Items listed in a dataset
/-! ### addAccess -/

@[simp] theorem State.addAccess_up (s : State) (a : Access) : (s.addAccess a).up = s.up := rfl
@[simp] theorem State.addAccess_halted (s : State) (a : Access) : (s.addAccess a).halted = s.halted := rfl
@[simp] theorem State.addAccess_keysErased (s : State) (a : Access) : (s.addAccess a).keysErased = s.keysErased := rfl
@[simp] theorem State.addAccess_leaf (s : State) (a : Access) : (s.addAccess a).leaf = s.leaf := rfl
@[simp] theorem State.addAccess_attested (s : State) (a : Access) : (s.addAccess a).attested = s.attested := rfl
@[simp] theorem State.addAccess_mgmt (s : State) (a : Access) : (s.addAccess a).mgmt = s.mgmt := rfl
@[simp] theorem State.addAccess_retiredUnits (s : State) (a : Access) : (s.addAccess a).retiredUnits = s.retiredUnits := rfl
@[simp] theorem State.addAccess_portsDown (s : State) (a : Access) : (s.addAccess a).portsDown = s.portsDown := rfl
@[simp] theorem State.addAccess_portPart (s : State) (a : Access) : (s.addAccess a).portPart = s.portPart := rfl
@[simp] theorem State.addAccess_cores (s : State) (a : Access) : (s.addAccess a).cores = s.cores := rfl
@[simp] theorem State.addAccess_parts (s : State) (a : Access) : (s.addAccess a).parts = s.parts := rfl
@[simp] theorem State.addAccess_mem (s : State) (a : Access) : (s.addAccess a).mem = s.mem := rfl
@[simp] theorem State.addAccess_launches (s : State) (a : Access) : (s.addAccess a).launches = s.launches := rfl
@[simp] theorem State.addAccess_gangs (s : State) (a : Access) : (s.addAccess a).gangs = s.gangs := rfl
@[simp] theorem State.addAccess_crews (s : State) (a : Access) : (s.addAccess a).crews = s.crews := rfl
@[simp] theorem State.addAccess_waves (s : State) (a : Access) : (s.addAccess a).waves = s.waves := rfl
@[simp] theorem State.addAccess_nodes (s : State) (a : Access) : (s.addAccess a).nodes = s.nodes := rfl
@[simp] theorem State.addAccess_flights (s : State) (a : Access) : (s.addAccess a).flights = s.flights := rfl
@[simp] theorem State.addAccess_copies (s : State) (a : Access) : (s.addAccess a).copies = s.copies := rfl
@[simp] theorem State.addAccess_smvs (s : State) (a : Access) : (s.addAccess a).smvs = s.smvs := rfl
@[simp] theorem State.addAccess_cmds (s : State) (a : Access) : (s.addAccess a).cmds = s.cmds := rfl
@[simp] theorem State.addAccess_views (s : State) (a : Access) : (s.addAccess a).views = s.views := rfl
@[simp] theorem State.addAccess_wreqs (s : State) (a : Access) : (s.addAccess a).wreqs = s.wreqs := rfl
@[simp] theorem State.addAccess_lreqs (s : State) (a : Access) : (s.addAccess a).lreqs = s.lreqs := rfl
@[simp] theorem State.addAccess_tfaults (s : State) (a : Access) : (s.addAccess a).tfaults = s.tfaults := rfl
@[simp] theorem State.addAccess_deferred (s : State) (a : Access) : (s.addAccess a).deferred = s.deferred := rfl
@[simp] theorem State.addAccess_barObjs (s : State) (a : Access) : (s.addAccess a).barObjs = s.barObjs := rfl
@[simp] theorem State.addAccess_peerOut (s : State) (a : Access) : (s.addAccess a).peerOut = s.peerOut := rfl
@[simp] theorem State.addAccess_pairTurn (s : State) (a : Access) : (s.addAccess a).pairTurn = s.pairTurn := rfl
@[simp] theorem State.addAccess_turns (s : State) (a : Access) : (s.addAccess a).turns = s.turns := rfl
@[simp] theorem State.addAccess_queueSeq (s : State) (a : Access) : (s.addAccess a).queueSeq = s.queueSeq := rfl
@[simp] theorem State.addAccess_waitingRecs (s : State) (a : Access) : (s.addAccess a).waitingRecs = s.waitingRecs := rfl
@[simp] theorem State.addAccess_cur (s : State) (a : Access) : (s.addAccess a).cur = s.cur := rfl
@[simp] theorem State.addAccess_agenda (s : State) (a : Access) : (s.addAccess a).agenda = s.agenda := rfl
@[simp] theorem State.addAccess_nextCore (s : State) (a : Access) : (s.addAccess a).nextCore = s.nextCore := rfl
@[simp] theorem State.addAccess_freeCtr (s : State) (a : Access) : (s.addAccess a).freeCtr = s.freeCtr := rfl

__PROBLEM REQUIREMENTS__.
Return, please, the lines of the data from the first through the line containing "s.flights := rfl", both kept, exactly as they stand and nothing more.

__TASK RESPONSE__.
/-! ### addAccess -/

@[simp] theorem State.addAccess_up (s : State) (a : Access) : (s.addAccess a).up = s.up := rfl
@[simp] theorem State.addAccess_halted (s : State) (a : Access) : (s.addAccess a).halted = s.halted := rfl
@[simp] theorem State.addAccess_keysErased (s : State) (a : Access) : (s.addAccess a).keysErased = s.keysErased := rfl
@[simp] theorem State.addAccess_leaf (s : State) (a : Access) : (s.addAccess a).leaf = s.leaf := rfl
@[simp] theorem State.addAccess_attested (s : State) (a : Access) : (s.addAccess a).attested = s.attested := rfl
@[simp] theorem State.addAccess_mgmt (s : State) (a : Access) : (s.addAccess a).mgmt = s.mgmt := rfl
@[simp] theorem State.addAccess_retiredUnits (s : State) (a : Access) : (s.addAccess a).retiredUnits = s.retiredUnits := rfl
@[simp] theorem State.addAccess_portsDown (s : State) (a : Access) : (s.addAccess a).portsDown = s.portsDown := rfl
@[simp] theorem State.addAccess_portPart (s : State) (a : Access) : (s.addAccess a).portPart = s.portPart := rfl
@[simp] theorem State.addAccess_cores (s : State) (a : Access) : (s.addAccess a).cores = s.cores := rfl
@[simp] theorem State.addAccess_parts (s : State) (a : Access) : (s.addAccess a).parts = s.parts := rfl
@[simp] theorem State.addAccess_mem (s : State) (a : Access) : (s.addAccess a).mem = s.mem := rfl
@[simp] theorem State.addAccess_launches (s : State) (a : Access) : (s.addAccess a).launches = s.launches := rfl
@[simp] theorem State.addAccess_gangs (s : State) (a : Access) : (s.addAccess a).gangs = s.gangs := rfl
@[simp] theorem State.addAccess_crews (s : State) (a : Access) : (s.addAccess a).crews = s.crews := rfl
@[simp] theorem State.addAccess_waves (s : State) (a : Access) : (s.addAccess a).waves = s.waves := rfl
@[simp] theorem State.addAccess_nodes (s : State) (a : Access) : (s.addAccess a).nodes = s.nodes := rfl
@[simp] theorem State.addAccess_flights (s : State) (a : Access) : (s.addAccess a).flights = s.flights := rfl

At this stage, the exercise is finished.